Water may be given largely whenever we wish to increase the amount of any of the fluid secretions; as the urine, to render less likely the deposition of gravel; or the perspiration, when it is desirable to promote it in fevers or other disorders.
Albuminous food is always necessary in health, and is contained not only in the flesh of animals, but in vegetable substances in their natural condition. It is recommended to restrict it in the management of gouty or plethoric patients. On the other hand, animal is more easily digested than vegetable food in many cases of dyspepsia.
In Diabetes mellitus, when a large quantity of sugar is excreted in the urine, it is a common practice to confine the patient to a diet of meat and gluten bread. This latter is a tough horny material, prepared from flour from which the starch has been separated by washing. It is thought that if no starch be given, no sugar can be formed; but it is found that, though both the amount of urine and the quantity of sugar in it are diminished by this plan, yet the latter does not wholly disappear. This may be easily accounted for, if we admit that sugar may be formed from albumen. Water should be given sparingly in this disease; for the more a patient drinks, the more urine he passes, and all of the same high specific gravity.
Fat may be given in Diabetes, for it is not proved that it can be converted into sugar; but as the contrary seems to be the case with albumen, and it being impossible to withhold this, the cure of the patient by mere dieting may be considered almost hopeless.
We have seen that Starchy and saccharine matters form an important element of the food; and that, by combining in the blood with the Oxygen absorbed in the respiratory process, they are of use in maintaining the heat of the body. In some constitutions there is a peculiar tendency to an abnormal oxidation of these materials into Oxalic acid. It appears likely that Cane-sugar is more liable to this change than Grape-sugar, although it may occur with the latter. Thus the patient is sometimes benefited by an injunction to abstain entirely from this article of food.
Fatty matters need not be given where there is organic disease of the Pancreas; as in that case they are not rightly digested. This is a rare case. They are sometimes repugnant to the stomach, from other causes.
The application of oily substances to the cure of Phthisis is a matter of considerable importance. Of late years Cod-liver oil has been used with more success than any other medicine, both as a prophylactic, and as a curative agent in this disease. When this remedy is considered separately in Chap. IV., mention will be made of several theories which have been propounded to account for its mode of operation. Liebig's idea that there is in Phthisis an excess of Oxygen in the system, would, if sufficiently supported, serve to explain its action when considered simply as oil. This Oxygen would consume the Carbon and Hydrogen in the food, and prevent the accumulation of fat. (Liebig's Animal Chemistry, part i. p. 126.) A supply of oil might then serve to restore this fat, and afford a sufficient pabulum to the devouring element.
Thus an attention to diet is of great importance in the cure and alleviation of different diseases; for by this means we are enabled, within a certain limit, to regulate and control the composition of the blood, and through it the nutrition of the body.

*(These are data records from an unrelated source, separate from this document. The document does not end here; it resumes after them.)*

@[simp] theorem State.modSch_pending (m : Side) (f : Sch → Sch) : (s.modSch m f).pending = s.pending := by cases m <;> rfl
@[simp] theorem State.modSch_free (m : Side) (f : Sch → Sch) : (s.modSch m f).free = s.free := by cases m <;> rfl
@[simp] theorem State.modSch_rdata (m : Side) (f : Sch → Sch) : (s.modSch m f).rdata = s.rdata := by cases m <;> rfl
@[simp] theorem State.modSch_us (m : Side) (f : Sch → Sch) : (s.modSch m f).us = s.us := by cases m <;> rfl
@[simp] theorem State.modSch_relUs (m : Side) (f : Sch → Sch) : (s.modSch m f).relUs = s.relUs := by cases m <;> rfl
@[simp] theorem State.modSch_cpuA (m : Side) (f : Sch → Sch) : (s.modSch m f).cpuA = s.cpuA := by cases m <;> rfl
@[simp] theorem State.modSch_cpuB (m : Side) (f : Sch → Sch) : (s.modSch m f).cpuB = s.cpuB := by cases m <;> rfl
@[simp] theorem State.modSch_cpuG (m : Side) (f : Sch → Sch) : (s.modSch m f).cpuG = s.cpuG := by cases m <;> rfl
@[simp] theorem State.modSch_mem (m : Side) (f : Sch → Sch) : (s.modSch m f).mem = s.mem := by cases m <;> rfl
@[simp] theorem State.modSch_l2 (m : Side) (f : Sch → Sch) : (s.modSch m f).l2 = s.l2 := by cases m <;> rfl
@[simp] theorem State.modSch_upset (m : Side) (f : Sch → Sch) : (s.modSch m f).upset = s.upset := by cases m <;> rfl
@[simp] theorem State.modSch_irt (m : Side) (f : Sch → Sch) : (s.modSch m f).irt = s.irt := by cases m <;> rfl
@[simp] theorem State.modSch_drc (m : Side) (f : Sch → Sch) : (s.modSch m f).drc = s.drc := by cases m <;> rfl
@[simp] theorem State.modSch_xsp (m : Side) (f : Sch → Sch) : (s.modSch m f).xsp = s.xsp := by cases m <;> rfl
@[simp] theorem State.modSch_spk (m : Side) (f : Sch → Sch) : (s.modSch m f).spk = s.spk := by cases m <;> rfl
@[simp] theorem State.modSch_wrd (m : Side) (f : Sch → Sch) : (s.modSch m f).wrd = s.wrd := by cases m <;> rfl
@[simp] theorem State.modSch_gate (m : Side) (f : Sch → Sch) : (s.modSch m f).gate = s.gate := by cases m <;> rfl
@[simp] theorem State.modSch_clk (m : Side) (f : Sch → Sch) : (s.modSch m f).clk = s.clk := by cases m <;> rfl
@[simp] theorem State.modSch_grm (m : Side) (f : Sch → Sch) : (s.modSch m f).grm = s.grm := by cases m <;> rfl
@[simp] theorem State.modSch_cta (m : Side) (f : Sch → Sch) : (s.modSch m f).cta = s.cta := by cases m <;> rfl
@[simp] theorem State.modSch_pio (m : Side) (f : Sch → Sch) : (s.modSch m f).pio = s.pio := by cases m <;> rfl
@[simp] theorem State.modSch_usb (m : Side) (f : Sch → Sch) : (s.modSch m f).usb = s.usb := by cases m <;> rfl
@[simp] theorem State.modSch_canA (m : Side) (f : Sch → Sch) : (s.modSch m f).canA = s.canA := by cases m <;> rfl
@[simp] theorem State.modSch_canB (m : Side) (f : Sch → Sch) : (s.modSch m f).canB = s.canB := by cases m <;> rfl
@[simp] theorem State.modSch_nfc (m : Side) (f : Sch → Sch) : (s.modSch m f).nfc = s.nfc := by cases m <;> rfl
@[simp] theorem State.modSch_uat (m : Side) (f : Sch → Sch) : (s.modSch m f).uat = s.uat := by cases m <;> rfl
@[simp] theorem State.modSch_cpu (m : Side) (f : Sch → Sch) (u : Tandem) : (s.modSch m f).cpu u = s.cpu u := by cases u <;> cases m <;> rfl
@[simp] theorem State.modSch_can (m : Side) (f : Sch → Sch) (u : Side) : (s.modSch m f).can u = s.can u := by cases u <;> cases m <;> rfl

Thus are Aliments essentially Restorative, forming and supplying the blood, and from it the several tissues, which are destined to work and to endure, until, like all organic creations, their turn is come to die. Then only are they excreted, and in a different form from that in which they entered; at that time, developing into tissues of high organization, they now decompose and retrograde into simpler bodies; at first fitted for life, they are now shaping for destruction. The disease which collectively they are intended to cure is Hunger; which is in fact a call from the blood for the renovation of its failing constituents, a demand for fresh supply from the body, which, because always changing, is always requiring nutriment.